A childhood drawing of happy-faced raindrops falling showed the splattered ones with upset faces.
"It's a conceptual drawing," he said to much laughter from the mostly student audience in the VCU Commons Theater today.
The product of an artist mother and computer geek father, McGinnis was raised ina DIY household with activity stations everywhere.
Living in Virginia Beach, he grew up immersed in the surf and skate cultures, recognizing the power logos had (see: 17th Street Surf Shop) and attracting him to the world of design..
It was in his junior high school band days ("I was in a bedroom band. We never made it to the garage.") that he realized that music wasn't his strength and that creating the album art, T-shirts and flyers was what really interested him.
McGinnis spoke a lot about the enormous piece he spent three years working on for the VMFA.
The sixteen four-foot square panels are a mashup of images taken from the museum's collection and greet viisitors as they arrive at the museum's new entrance.
He made drawings from 200 of the works after choosing what appealed to him from the museum's holdings.
He showed the stages of his sketches for "Art History is Not Linear" which ultimately became the images in the panels.
In many cases, he recreated only a piece of a larger whole, like a knife from a still life or a face and folded hands.
And he stressed that there was no color correlation to the originals; rather, he intuitively chose the color for each drawing before overlaying them.
His latest work is a series called "Women," of which 65 pieces of a projected 200 have been completed.

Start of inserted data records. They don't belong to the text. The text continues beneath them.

theorem darkModules_eq (g : Grid) (n : Nat) : darkModules g n = darkSum n g.module := by
  rw [darkModules, Finset.card_filter, Finset.sum_product]
  rfl

theorem rule4_eq (g : Grid) (n : Nat) : rule4 g n = balance (darkSum n g.module) (n * n) := by
  rw [rule4, darkCount_eq]

/-! ### Bounds -/

theorem sum_range_le {n c : Nat} {f : Nat → Nat} (h : ∀ i < n, f i ≤ c) : ∑ i ∈ Finset.range n, f i ≤ n * c := by
  simpa using Finset.sum_le_card_nsmul (Finset.range n) f c fun i hi => h i (Finset.mem_range.1 hi)

theorem lineSum_le {n c : Nat} (M : Nat → Nat → Bool) {f : List Bool → Nat} (h : ∀ m, m.length = n → f m ≤ c) :
    lineSum n M f ≤ 2 * n * c := by
  have hrows : ∀ M : Nat → Nat → Bool, rowSum n M f ≤ n * c := fun M => sum_range_le fun y _ => h _ (by simp)
  have h1 := hrows M
  have h2 := hrows (flip M)
  rw [lineSum, Nat.mul_assoc, Nat.two_mul]
  omega

/-- R166. -/
theorem rule1_le (g : Grid) (n : Nat) : rule1 g n ≤ 2 * n * (n - 2) := by
  rw [rule1_eq]
  exact lineSum_le _ fun m hm => hm ▸ lineRuns_le m

/-- R167. -/
theorem rule2_le (g : Grid) (n : Nat) : rule2 g n ≤ 3 * (n - 1) ^ 2 := by
  rw [rule2_eq, Nat.pow_two]
  refine Nat.mul_le_mul_left 3 (sum_range_le fun y _ => ?_)
  refine (sum_range_le (c := 1) fun x _ => ?_).trans_eq (Nat.mul_one _)
  split <;> omega

/-- R168. -/
theorem rule3_le (g : Grid) (n : Nat) : rule3 g n ≤ 40 * (2 * n) * (n - 10) := by
  rw [rule3_eq, Nat.mul_assoc]
  exact Nat.mul_le_mul_left 40 (lineSum_le _ fun m hm => hm ▸ windowCount_add_le m)

theorem darkSum_le (n : Nat) (M : Nat → Nat → Bool) : darkSum n M ≤ n * n := by
  refine sum_range_le fun y _ => ?_
  refine (sum_range_le (c := 1) fun x _ => ?_).trans_eq (Nat.mul_one n)
  split <;> omega

/-- R169: the deviation is at most 50 points, ten steps. -/
theorem balance_le {dark total : Nat} (h : dark ≤ total) : balance dark total ≤ 100 := by
  have hdev : (((100 / Config.w4Step * dark : Nat) : Int) - ((50 / Config.w4Step * total : Nat) : Int)).natAbs ≤
      total * 10 := by
    simp only [Config.w4Step]
    omega
  exact Nat.mul_le_mul_left 10 (Nat.div_le_of_le_mul hdev)

theorem balance_mod (dark total : Nat) : balance dark total % 10 = 0 := Nat.mul_mod_right 10 _

theorem rule4_le (g : Grid) (n : Nat) : rule4 g n ≤ 100 := by
  rw [rule4_eq]
  exact balance_le (darkSum_le n g.module)

/-- R170: the bounds add up to 2519698 for the largest grid. -/
theorem rules_sum_le (g : Grid) {n : Nat} (h : n ≤ 177) :
    rule1 g n + rule2 g n + rule3 g n + rule4 g n ≤ penaltyMax := by
  have h1 : rule1 g n ≤ 2 * 177 * 175 :=
    (rule1_le g n).trans (Nat.mul_le_mul (by omega) (by omega))
  have h2 : rule2 g n ≤ 3 * 176 ^ 2 :=
    (rule2_le g n).trans (Nat.mul_le_mul_left 3 (Nat.pow_le_pow_left (by omega) 2))
  have h3 : rule3 g n ≤ 40 * (2 * 177) * 167 :=
    (rule3_le g n).trans (Nat.mul_le_mul (by omega) (by omega))
  have h4 := rule4_le g n
  unfold penaltyMax
  omega

/-! ### Transposition and reflection (R32) -/

/-- Two `n × n` matrices between which the four rules see no difference. -/
structure SameCounts (n : Nat) (M N : Nat → Nat → Bool) : Prop where
  lines : ∀ f : List Bool → Nat, (∀ m, f m.reverse = f m) → lineSum n N f = lineSum n M f
  blocks : blockSum n N = blockSum n M
  dark : darkSum n N = darkSum n M

theorem SameCounts.trans {n : Nat} {M N P : Nat → Nat → Bool} (h : SameCounts n M N) (h' : SameCounts n N P) :
    SameCounts n M P :=
  ⟨fun f hf => (h'.lines f hf).trans (h.lines f hf), h'.blocks.trans h.blocks, h'.dark.trans h.dark⟩

theorem rowSum_congr {n : Nat} {M N : Nat → Nat → Bool} (h : ∀ y x, y < n → x < n → N y x = M y x)
    (f : List Bool → Nat) : rowSum n N f = rowSum n M f := by
  refine Finset.sum_congr rfl fun y hy => congrArg f (List.map_congr_left fun x hx => ?_)
  exact h y x (Finset.mem_range.1 hy) (List.mem_range.1 hx)

/-- The rules look at the `n × n` modules only. -/
theorem sameCounts_of_eq {n : Nat} {M N : Nat → Nat → Bool} (h : ∀ y x, y < n → x < n → N y x = M y x) :
    SameCounts n M N where
  lines f _ := by
    rw [lineSum, lineSum, rowSum_congr h, rowSum_congr (M := flip M) (N := flip N) fun y x hy hx => h x y hx hy]
  blocks := Finset.sum_congr rfl fun y hy => Finset.sum_congr rfl fun x hx => by
    have hy := Finset.mem_range.1 hy
    have hx := Finset.mem_range.1 hx
    rw [oneColour, h y x (by omega) (by omega), h y (x + 1) (by omega) (by omega), h (y + 1) x (by omega) (by omega),
      h (y + 1) (x + 1) (by omega) (by omega), oneColour]
  dark := Finset.sum_congr rfl fun y hy => Finset.sum_congr rfl fun x hx => by
    rw [h y x (Finset.mem_range.1 hy) (Finset.mem_range.1 hx)]

theorem sameCounts_transpose (n : Nat) (M : Nat → Nat → Bool) : SameCounts n M (flip M) where
  lines f _ := Nat.add_comm _ _
  blocks := by
    rw [blockSum, Finset.sum_comm]
    refine Finset.sum_congr rfl fun y _ => Finset.sum_congr rfl fun x _ => ?_
    simp only [oneColour_iff, flip, and_left_comm]
  dark := Finset.sum_comm

/-- Left to right: each row is reversed, and the columns change places. -/
theorem sameCounts_mirror (n : Nat) (M : Nat → Nat → Bool) : SameCounts n M (fun y x => M y (n - 1 - x)) where
  lines f hf := by
    have hrow : ∀ y, (List.range n).map (fun x => M y (n - 1 - x)) = ((List.range n).map (M y)).reverse := fun y =>
      List.ext_getElem (by simp) fun i _ _ => by simp
    refine congrArg₂ (· + ·) ?_ ?_
    · simp only [rowSum, hrow, hf]
    · exact Finset.sum_range_reflect (fun x => f ((List.range n).map (flip M x))) n
  blocks := by
    refine Finset.sum_congr rfl fun y _ => ?_
    rw [← Finset.sum_range_reflect]
    refine Finset.sum_congr rfl fun x hx => ?_
    have hx := Finset.mem_range.1 hx
    simp only [oneColour_iff, show n - 1 - (n - 1 - 1 - x) = x + 1 by omega,
      show n - 1 - (n - 1 - 1 - x + 1) = x by omega]
    refine if_congr ?_ rfl rfl
    constructor <;> exact fun ⟨hx, hy, hxy⟩ => ⟨hx.symm, hx.symm.trans hxy, hx.symm.trans hy⟩
  dark := Finset.sum_congr rfl fun y _ => Finset.sum_range_reflect (fun x => if M y x = true then 1 else 0) n

/-- Top to bottom: the transpose of the mirror image of the transpose. -/
theorem sameCounts_flip (n : Nat) (M : Nat → Nat → Bool) : SameCounts n M (fun y x => M (n - 1 - y) x) :=
  ((sameCounts_transpose n M).trans (sameCounts_mirror n (flip M))).trans (sameCounts_transpose n _)

theorem SameCounts.rules {g g' : Grid} {n : Nat} (h : SameCounts n g.module g'.module) :
    rule1 g' n = rule1 g n ∧ rule2 g' n = rule2 g n ∧ rule3 g' n = rule3 g n ∧ rule4 g' n = rule4 g n := by
  have hwindows : ∀ m : List Bool, windows m.reverse = windows m := fun m => by
    have hB : windowB.reverse = windowA := by decide
    rw [windows, windowCount_reverse, windowCount_reverse, windowA_reverse, hB, Nat.add_comm, windows]
  refine ⟨?_, ?_, ?_, ?_⟩
  · rw [rule1_eq, rule1_eq, h.lines lineRuns lineRuns_reverse]
  · rw [rule2_eq, rule2_eq, h.blocks]
  · rw [rule3_eq, rule3_eq, h.lines windows hwindows]
  · rw [rule4_eq, rule4_eq, h.dark]

/-! ### One colour -/

theorem lineSum_const {n : Nat} {c : Bool} {M : Nat → Nat → Bool} (h : ∀ y x, y < n → x < n → M y x = c)
    (f : List Bool → Nat) : lineSum n M f = 2 * n * f (List.replicate n c) := by
  have hrows : ∀ N : Nat → Nat → Bool, (∀ y x, y < n → x < n → N y x = c) →
      rowSum n N f = n * f (List.replicate n c) := by
    intro N hN
    rw [rowSum_congr (M := fun _ _ => c) hN]
    simp [rowSum, List.map_const']
  rw [lineSum, hrows M h, hrows (flip M) fun y x hy hx => h x y hx hy]
  ring

theorem blockSum_const {n : Nat} {c : Bool} {M : Nat → Nat → Bool} (h : ∀ y x, y < n → x < n → M y x = c) :
    blockSum n M = (n - 1) ^ 2 := by
  rw [(sameCounts_of_eq (M := fun _ _ => c) h).blocks]
  simp [blockSum, oneColour, Nat.pow_two]

theorem darkSum_const {n : Nat} {c : Bool} {M : Nat → Nat → Bool} (h : ∀ y x, y < n → x < n → M y x = c) :
    darkSum n M = if c = true then n * n else 0 := by
  rw [(sameCounts_of_eq (M := fun _ _ => c) h).dark]
  cases c <;> simp [darkSum]

theorem runScore_of_le {l : Nat} (h : 5 ≤ l) : runScore l = l - 2 := by
  unfold runScore Config.w1From Config.w1Base
  rw [if_pos h]
  omega

theorem windows_replicate (c : Bool) (n : Nat) : windows (List.replicate n c) = 0 := by
  rw [windows, windowCount_replicate (by decide), windowCount_replicate (by decide)]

They are done in black light paint and, like the VMFA piece, are a collage of assembled images, but this time of women's figures.
These new pieces have been shown only in strip clubs, one in NYC and one in Miami, that one notable because it was across from a more traditional art venue; it was an attempt to entice visitors to a non-traditional art venue.
At the Miami club, he also painted some of the dancers.
At that point, a student raised his hand. "Uh, could you explain this further please?" he requested in a small voice.
McGinnis did, but that's not to say that the student understood his objectives.
The students had endless questions about motive, technique and commerce.
But his advice to would-be artists was crystal clear and was received by the student body with a resounding silence.
"If you have a choice, don't be an artist."
Ryan McGinnis didn't have that choice, he said, and now his work hangs at MOMA and VMFA, among others.
I'd say the chance of the artists in that room taking his advice are slim to none.
And Slim just left town.
Therein lies the optimistic beauty of the artistic soul.